Indiana Trust Wealth Management
Investment Advisory Services

by Clayton T. Bill, CFA
Vice President, Director of Investment Advisory Services

  • The US equity market, represented by the S&P 500 index, gained 1% for the week ending August 25.
  • The Fed’s annual economic symposium is underway in Jackson Hole, Wyoming. Could the Fed be entering a ‘higher-for-longer phase” in its monetary policy cycle?

The Federal Reserve of Kansas City hosted its annual economic symposium this week in Jackson Hole, Wyoming. Why not hold the meeting in Wichita or Lawrence? The rumor is that legendary Fed Chairman Paul Volcker loved fly fishing in Wyoming, so by hosting the event there it assured his attendance in 1982. The meeting has become the buzziest gathering of economists and journalists on the calendar, with the central focus on the speech from the Fed chair, currently Jerome Powell, who spoke on Friday.

The meeting and speeches will veer into extreme wonkiness and heavy jargon, but the question on the minds of Mr. Powell and his brethren come down to this: why haven’t the Fed’s interest rate hikes – with a current target range of 5.25% to 5.5% - slowed down the economy and brought inflation down more quickly?

On the contrary, the latest projection for the third quarter from the Atlanta Fed’s GDPNow – a running estimate of GDP growth based on available economic data – is 5.9% real growth. Even should that number come down, which it most likely will, third-quarter growth will be far beyond what the Fed and most economists forecasted. What should the Fed do now?

Mr. Powell may be wondering whether higher interest rates have been responsible for quelling inflation at all. For example, despite actual mortgage rates at 20-year highs, most Americans’ mortgage rates have barely budged. Almost all existing US mortgages are fixed-rate. The below chart of the average rate of interest on US mortgage debt over time, which currently stands at 3.6%, tells that story:

Joe Weisenthal at Bloomberg noted on Wednesday that in countries such as Australia and the UK, where mortgage rates are floating-rate, consumer spending has slowed much faster. Some of those central banks are now discussing interest rate cuts.
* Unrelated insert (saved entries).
-- ==== Sys2Proof/Laws/State.lean ====
section
/-! SUPPORT. One lemma per field per update of State, and what the indexed updates read back. -/

namespace Sys2Proof.Machine

@[simp] theorem State.setPsc_now (s : State) (x : Psc) : (s.setPsc x).now = s.now := rfl
@[simp] theorem State.setPsc_psc (s : State) (x : Psc) : (s.setPsc x).psc = x := rfl
@[simp] theorem State.setPsc_spd (s : State) (x : Psc) : (s.setPsc x).spd = s.spd := rfl
@[simp] theorem State.setPsc_gau (s : State) (x : Psc) : (s.setPsc x).gau = s.gau := rfl
@[simp] theorem State.setPsc_ttu (s : State) (x : Psc) : (s.setPsc x).ttu = s.ttu := rfl
@[simp] theorem State.setPsc_tlr (s : State) (x : Psc) : (s.setPsc x).tlr = s.tlr := rfl
@[simp] theorem State.setPsc_dtu (s : State) (x : Psc) : (s.setPsc x).dtu = s.dtu := rfl
@[simp] theorem State.setPsc_sdu (s : State) (x : Psc) : (s.setPsc x).sdu = s.sdu := rfl
@[simp] theorem State.setPsc_nvs (s : State) (x : Psc) : (s.setPsc x).nvs = s.nvs := rfl
@[simp] theorem State.setPsc_lnk (s : State) (x : Psc) : (s.setPsc x).lnk = s.lnk := rfl
@[simp] theorem State.setPsc_host (s : State) (x : Psc) : (s.setPsc x).host = s.host := rfl
@[simp] theorem State.setPsc_freeCount (s : State) (x : Psc) : (s.setPsc x).freeCount = s.freeCount := rfl
@[simp] theorem State.setPsc_pending (s : State) (x : Psc) : (s.setPsc x).pending = s.pending := rfl

@[simp] theorem State.setSpd_now (s : State) (x : Spd) : (s.setSpd x).now = s.now := rfl
@[simp] theorem State.setSpd_psc (s : State) (x : Spd) : (s.setSpd x).psc = s.psc := rfl
@[simp] theorem State.setSpd_spd (s : State) (x : Spd) : (s.setSpd x).spd = x := rfl
@[simp] theorem State.setSpd_gau (s : State) (x : Spd) : (s.setSpd x).gau = s.gau := rfl
@[simp] theorem State.setSpd_ttu (s : State) (x : Spd) : (s.setSpd x).ttu = s.ttu := rfl
@[simp] theorem State.setSpd_tlr (s : State) (x : Spd) : (s.setSpd x).tlr = s.tlr := rfl
@[simp] theorem State.setSpd_dtu (s : State) (x : Spd) : (s.setSpd x).dtu = s.dtu := rfl
@[simp] theorem State.setSpd_sdu (s : State) (x : Spd) : (s.setSpd x).sdu = s.sdu := rfl
@[simp] theorem State.setSpd_nvs (s : State) (x : Spd) : (s.setSpd x).nvs = s.nvs := rfl
@[simp] theorem State.setSpd_lnk (s : State) (x : Spd) : (s.setSpd x).lnk = s.lnk := rfl
@[simp] theorem State.setSpd_host (s : State) (x : Spd) : (s.setSpd x).host = s.host := rfl
@[simp] theorem State.setSpd_freeCount (s : State) (x : Spd) : (s.setSpd x).freeCount = s.freeCount := rfl
@[simp] theorem State.setSpd_pending (s : State) (x : Spd) : (s.setSpd x).pending = s.pending := rfl

@[simp] theorem State.setGau_now (s : State) (x : Gau) : (s.setGau x).now = s.now := rfl
@[simp] theorem State.setGau_psc (s : State) (x : Gau) : (s.setGau x).psc = s.psc := rfl
@[simp] theorem State.setGau_spd (s : State) (x : Gau) : (s.setGau x).spd = s.spd := rfl
@[simp] theorem State.setGau_gau (s : State) (x : Gau) : (s.setGau x).gau = x := rfl
@[simp] theorem State.setGau_ttu (s : State) (x : Gau) : (s.setGau x).ttu = s.ttu := rfl
@[simp] theorem State.setGau_tlr (s : State) (x : Gau) : (s.setGau x).tlr = s.tlr := rfl
@[simp] theorem State.setGau_dtu (s : State) (x : Gau) : (s.setGau x).dtu = s.dtu := rfl
@[simp] theorem State.setGau_sdu (s : State) (x : Gau) : (s.setGau x).sdu = s.sdu := rfl
@[simp] theorem State.setGau_nvs (s : State) (x : Gau) : (s.setGau x).nvs = s.nvs := rfl
@[simp] theorem State.setGau_lnk (s : State) (x : Gau) : (s.setGau x).lnk = s.lnk := rfl
@[simp] theorem State.setGau_host (s : State) (x : Gau) : (s.setGau x).host = s.host := rfl
@[simp] theorem State.setGau_freeCount (s : State) (x : Gau) : (s.setGau x).freeCount = s.freeCount := rfl
@[simp] theorem State.setGau_pending (s : State) (x : Gau) : (s.setGau x).pending = s.pending := rfl

@[simp] theorem State.setTtu_now (s : State) (x : Ttu) : (s.setTtu x).now = s.now := rfl
@[simp] theorem State.setTtu_psc (s : State) (x : Ttu) : (s.setTtu x).psc = s.psc := rfl
@[simp] theorem State.setTtu_spd (s : State) (x : Ttu) : (s.setTtu x).spd = s.spd := rfl
@[simp] theorem State.setTtu_gau (s : State) (x : Ttu) : (s.setTtu x).gau = s.gau := rfl
@[simp] theorem State.setTtu_ttu (s : State) (x : Ttu) : (s.setTtu x).ttu = x := rfl
@[simp] theorem State.setTtu_tlr (s : State) (x : Ttu) : (s.setTtu x).tlr = s.tlr := rfl
@[simp] theorem State.setTtu_dtu (s : State) (x : Ttu) : (s.setTtu x).dtu = s.dtu := rfl
@[simp] theorem State.setTtu_sdu (s : State) (x : Ttu) : (s.setTtu x).sdu = s.sdu := rfl
@[simp] theorem State.setTtu_nvs (s : State) (x : Ttu) : (s.setTtu x).nvs = s.nvs := rfl
@[simp] theorem State.setTtu_lnk (s : State) (x : Ttu) : (s.setTtu x).lnk = s.lnk := rfl
@[simp] theorem State.setTtu_host (s : State) (x : Ttu) : (s.setTtu x).host = s.host := rfl
@[simp] theorem State.setTtu_freeCount (s : State) (x : Ttu) : (s.setTtu x).freeCount = s.freeCount := rfl
@[simp] theorem State.setTtu_pending (s : State) (x : Ttu) : (s.setTtu x).pending = s.pending := rfl

@[simp] theorem State.setTlr_now (s : State) (x : Tlr) : (s.setTlr x).now = s.now := rfl
@[simp] theorem State.setTlr_psc (s : State) (x : Tlr) : (s.setTlr x).psc = s.psc := rfl
@[simp] theorem State.setTlr_spd (s : State) (x : Tlr) : (s.setTlr x).spd = s.spd := rfl
@[simp] theorem State.setTlr_gau (s : State) (x : Tlr) : (s.setTlr x).gau = s.gau := rfl
@[simp] theorem State.setTlr_ttu (s : State) (x : Tlr) : (s.setTlr x).ttu = s.ttu := rfl
@[simp] theorem State.setTlr_tlr (s : State) (x : Tlr) : (s.setTlr x).tlr = x := rfl
@[simp] theorem State.setTlr_dtu (s : State) (x : Tlr) : (s.setTlr x).dtu = s.dtu := rfl
@[simp] theorem State.setTlr_sdu (s : State) (x : Tlr) : (s.setTlr x).sdu = s.sdu := rfl
@[simp] theorem State.setTlr_nvs (s : State) (x : Tlr) : (s.setTlr x).nvs = s.nvs := rfl
@[simp] theorem State.setTlr_lnk (s : State) (x : Tlr) : (s.setTlr x).lnk = s.lnk := rfl
@[simp] theorem State.setTlr_host (s : State) (x : Tlr) : (s.setTlr x).host = s.host := rfl
@[simp] theorem State.setTlr_freeCount (s : State) (x : Tlr) : (s.setTlr x).freeCount = s.freeCount := rfl
@[simp] theorem State.setTlr_pending (s : State) (x : Tlr) : (s.setTlr x).pending = s.pending := rfl

@[simp] theorem State.setDtu_now (s : State) (x : Dtu) : (s.setDtu x).now = s.now := rfl
@[simp] theorem State.setDtu_psc (s : State) (x : Dtu) : (s.setDtu x).psc = s.psc := rfl
@[simp] theorem State.setDtu_spd (s : State) (x : Dtu) : (s.setDtu x).spd = s.spd := rfl
@[simp] theorem State.setDtu_gau (s : State) (x : Dtu) : (s.setDtu x).gau = s.gau := rfl
@[simp] theorem State.setDtu_ttu (s : State) (x : Dtu) : (s.setDtu x).ttu = s.ttu := rfl
@[simp] theorem State.setDtu_tlr (s : State) (x : Dtu) : (s.setDtu x).tlr = s.tlr := rfl
@[simp] theorem State.setDtu_dtu (s : State) (x : Dtu) : (s.setDtu x).dtu = x := rfl
@[simp] theorem State.setDtu_sdu (s : State) (x : Dtu) : (s.setDtu x).sdu = s.sdu := rfl
@[simp] theorem State.setDtu_nvs (s : State) (x : Dtu) : (s.setDtu x).nvs = s.nvs := rfl
@[simp] theorem State.setDtu_lnk (s : State) (x : Dtu) : (s.setDtu x).lnk = s.lnk := rfl
@[simp] theorem State.setDtu_host (s : State) (x : Dtu) : (s.setDtu x).host = s.host := rfl
@[simp] theorem State.setDtu_freeCount (s : State) (x : Dtu) : (s.setDtu x).freeCount = s.freeCount := rfl
@[simp] theorem State.setDtu_pending (s : State) (x : Dtu) : (s.setDtu x).pending = s.pending := rfl

@[simp] theorem State.setSdu_now (s : State) (x : Sdu) : (s.setSdu x).now = s.now := rfl
@[simp] theorem State.setSdu_psc (s : State) (x : Sdu) : (s.setSdu x).psc = s.psc := rfl
@[simp] theorem State.setSdu_spd (s : State) (x : Sdu) : (s.setSdu x).spd = s.spd := rfl
@[simp] theorem State.setSdu_gau (s : State) (x : Sdu) : (s.setSdu x).gau = s.gau := rfl
@[simp] theorem State.setSdu_ttu (s : State) (x : Sdu) : (s.setSdu x).ttu = s.ttu := rfl
@[simp] theorem State.setSdu_tlr (s : State) (x : Sdu) : (s.setSdu x).tlr = s.tlr := rfl
@[simp] theorem State.setSdu_dtu (s : State) (x : Sdu) : (s.setSdu x).dtu = s.dtu := rfl
@[simp] theorem State.setSdu_sdu (s : State) (x : Sdu) : (s.setSdu x).sdu = x := rfl
@[simp] theorem State.setSdu_nvs (s : State) (x : Sdu) : (s.setSdu x).nvs = s.nvs := rfl
@[simp] theorem State.setSdu_lnk (s : State) (x : Sdu) : (s.setSdu x).lnk = s.lnk := rfl
@[simp] theorem State.setSdu_host (s : State) (x : Sdu) : (s.setSdu x).host = s.host := rfl
@[simp] theorem State.setSdu_freeCount (s : State) (x : Sdu) : (s.setSdu x).freeCount = s.freeCount := rfl
@[simp] theorem State.setSdu_pending (s : State) (x : Sdu) : (s.setSdu x).pending = s.pending := rfl

@[simp] theorem State.setNvs_now (s : State) (x : Nvs) : (s.setNvs x).now = s.now := rfl
@[simp] theorem State.setNvs_psc (s : State) (x : Nvs) : (s.setNvs x).psc = s.psc := rfl
@[simp] theorem State.setNvs_spd (s : State) (x : Nvs) : (s.setNvs x).spd = s.spd := rfl
@[simp] theorem State.setNvs_gau (s : State) (x : Nvs) : (s.setNvs x).gau = s.gau := rfl
@[simp] theorem State.setNvs_ttu (s : State) (x : Nvs) : (s.setNvs x).ttu = s.ttu := rfl
@[simp] theorem State.setNvs_tlr (s : State) (x : Nvs) : (s.setNvs x).tlr = s.tlr := rfl
@[simp] theorem State.setNvs_dtu (s : State) (x : Nvs) : (s.setNvs x).dtu = s.dtu := rfl
@[simp] theorem State.setNvs_sdu (s : State) (x : Nvs) : (s.setNvs x).sdu = s.sdu := rfl
@[simp] theorem State.setNvs_nvs (s : State) (x : Nvs) : (s.setNvs x).nvs = x := rfl
@[simp] theorem State.setNvs_lnk (s : State) (x : Nvs) : (s.setNvs x).lnk = s.lnk := rfl
@[simp] theorem State.setNvs_host (s : State) (x : Nvs) : (s.setNvs x).host = s.host := rfl
@[simp] theorem State.setNvs_freeCount (s : State) (x : Nvs) : (s.setNvs x).freeCount = s.freeCount := rfl
@[simp] theorem State.setNvs_pending (s : State) (x : Nvs) : (s.setNvs x).pending = s.pending := rfl

@[simp] theorem State.setLnk_now (s : State) (x : Lnk) : (s.setLnk x).now = s.now := rfl
@[simp] theorem State.setLnk_psc (s : State) (x : Lnk) : (s.setLnk x).psc = s.psc := rfl
@[simp] theorem State.setLnk_spd (s : State) (x : Lnk) : (s.setLnk x).spd = s.spd := rfl
@[simp] theorem State.setLnk_gau (s : State) (x : Lnk) : (s.setLnk x).gau = s.gau := rfl
@[simp] theorem State.setLnk_ttu (s : State) (x : Lnk) : (s.setLnk x).ttu = s.ttu := rfl
@[simp] theorem State.setLnk_tlr (s : State) (x : Lnk) : (s.setLnk x).tlr = s.tlr := rfl
@[simp] theorem State.setLnk_dtu (s : State) (x : Lnk) : (s.setLnk x).dtu = s.dtu := rfl
@[simp] theorem State.setLnk_sdu (s : State) (x : Lnk) : (s.setLnk x).sdu = s.sdu := rfl
@[simp] theorem State.setLnk_nvs (s : State) (x : Lnk) : (s.setLnk x).nvs = s.nvs := rfl
@[simp] theorem State.setLnk_lnk (s : State) (x : Lnk) : (s.setLnk x).lnk = x := rfl
@[simp] theorem State.setLnk_host (s : State) (x : Lnk) : (s.setLnk x).host = s.host := rfl
@[simp] theorem State.setLnk_freeCount (s : State) (x : Lnk) : (s.setLnk x).freeCount = s.freeCount := rfl
@[simp] theorem State.setLnk_pending (s : State) (x : Lnk) : (s.setLnk x).pending = s.pending := rfl

@[simp] theorem State.setHost_now (s : State) (x : Memory) : (s.setHost x).now = s.now := rfl
@[simp] theorem State.setHost_psc (s : State) (x : Memory) : (s.setHost x).psc = s.psc := rfl
@[simp] theorem State.setHost_spd (s : State) (x : Memory) : (s.setHost x).spd = s.spd := rfl
@[simp] theorem State.setHost_gau (s : State) (x : Memory) : (s.setHost x).gau = s.gau := rfl
@[simp] theorem State.setHost_ttu (s : State) (x : Memory) : (s.setHost x).ttu = s.ttu := rfl
@[simp] theorem State.setHost_tlr (s : State) (x : Memory) : (s.setHost x).tlr = s.tlr := rfl
@[simp] theorem State.setHost_dtu (s : State) (x : Memory) : (s.setHost x).dtu = s.dtu := rfl
@[simp] theorem State.setHost_sdu (s : State) (x : Memory) : (s.setHost x).sdu = s.sdu := rfl
@[simp] theorem State.setHost_nvs (s : State) (x : Memory) : (s.setHost x).nvs = s.nvs := rfl
@[simp] theorem State.setHost_lnk (s : State) (x : Memory) : (s.setHost x).lnk = s.lnk := rfl
@[simp] theorem State.setHost_host (s : State) (x : Memory) : (s.setHost x).host = x := rfl
@[simp] theorem State.setHost_freeCount (s : State) (x : Memory) : (s.setHost x).freeCount = s.freeCount := rfl
@[simp] theorem State.setHost_pending (s : State) (x : Memory) : (s.setHost x).pending = s.pending := rfl

@[simp] theorem tick_psc (t : Nat) (s : State) : (tick t s).psc = s.psc := rfl
@[simp] theorem tick_spd (t : Nat) (s : State) : (tick t s).spd = s.spd := rfl
@[simp] theorem tick_gau (t : Nat) (s : State) : (tick t s).gau = s.gau := rfl
@[simp] theorem tick_ttu (t : Nat) (s : State) : (tick t s).ttu = s.ttu := rfl
@[simp] theorem tick_tlr (t : Nat) (s : State) : (tick t s).tlr = s.tlr := rfl
@[simp] theorem tick_dtu (t : Nat) (s : State) : (tick t s).dtu = s.dtu := rfl
@[simp] theorem tick_sdu (t : Nat) (s : State) : (tick t s).sdu = s.sdu := rfl
@[simp] theorem tick_nvs (t : Nat) (s : State) : (tick t s).nvs = s.nvs := rfl
@[simp] theorem tick_lnk (t : Nat) (s : State) : (tick t s).lnk = s.lnk := rfl
@[simp] theorem tick_host (t : Nat) (s : State) : (tick t s).host = s.host := rfl
@[simp] theorem tick_freeCount (t : Nat) (s : State) : (tick t s).freeCount = s.freeCount := rfl
@[simp] theorem tick_pending (t : Nat) (s : State) : (tick t s).pending = s.pending := rfl
@[simp] theorem tick_now (t : Nat) (s : State) : (tick t s).now = max s.now t := rfl

/-! ### Indexed updates -/

@[simp] theorem State.setChannel_now (s : State) (i : Fin 8) (x : Channel) : (s.setChannel i x).now = s.now := rfl
@[simp] theorem State.setChannel_psc (s : State) (i : Fin 8) (x : Channel) : (s.setChannel i x).psc = s.psc := rfl
@[simp] theorem State.setChannel_spd (s : State) (i : Fin 8) (x : Channel) : (s.setChannel i x).spd = s.spd := rfl
@[simp] theorem State.setChannel_ttu (s : State) (i : Fin 8) (x : Channel) : (s.setChannel i x).ttu = s.ttu := rfl
@[simp] theorem State.setChannel_tlr (s : State) (i : Fin 8) (x : Channel) : (s.setChannel i x).tlr = s.tlr := rfl
@[simp] theorem State.setChannel_dtu (s : State) (i : Fin 8) (x : Channel) : (s.setChannel i x).dtu = s.dtu := rfl
@[simp] theorem State.setChannel_sdu (s : State) (i : Fin 8) (x : Channel) : (s.setChannel i x).sdu = s.sdu := rfl
@[simp] theorem State.setChannel_nvs (s : State) (i : Fin 8) (x : Channel) : (s.setChannel i x).nvs = s.nvs := rfl
@[simp] theorem State.setChannel_lnk (s : State) (i : Fin 8) (x : Channel) : (s.setChannel i x).lnk = s.lnk := rfl
@[simp] theorem State.setChannel_host (s : State) (i : Fin 8) (x : Channel) : (s.setChannel i x).host = s.host := rfl
@[simp] theorem State.setChannel_freeCount (s : State) (i : Fin 8) (x : Channel) : (s.setChannel i x).freeCount = s.freeCount := rfl
@[simp] theorem State.setChannel_pending (s : State) (i : Fin 8) (x : Channel) : (s.setChannel i x).pending = s.pending := rfl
The transmission from higher interest rates to cooler household spending appears to take longer in the US than in other countries. In the meantime, the US economic expansion continues. Wages are growing faster than inflation. The US government’s fiscal budget deficit has widened. Capital investment is starting to accelerate.

Yet inflation is clearly falling. So, rather than hiking rates again, Mr. Powell and his colleagues may prefer instead to prolong the current “restrictive” interest rate target and wait it out.

This is partly why interest rates have risen in August and mortgage rates are at 20-year highs. A “higher for longer” Fed target interest rate outcome would carry implications for financial asset prices, some positive (short-term bonds), some negative (long-term bonds), and some which are harder to predict (stocks).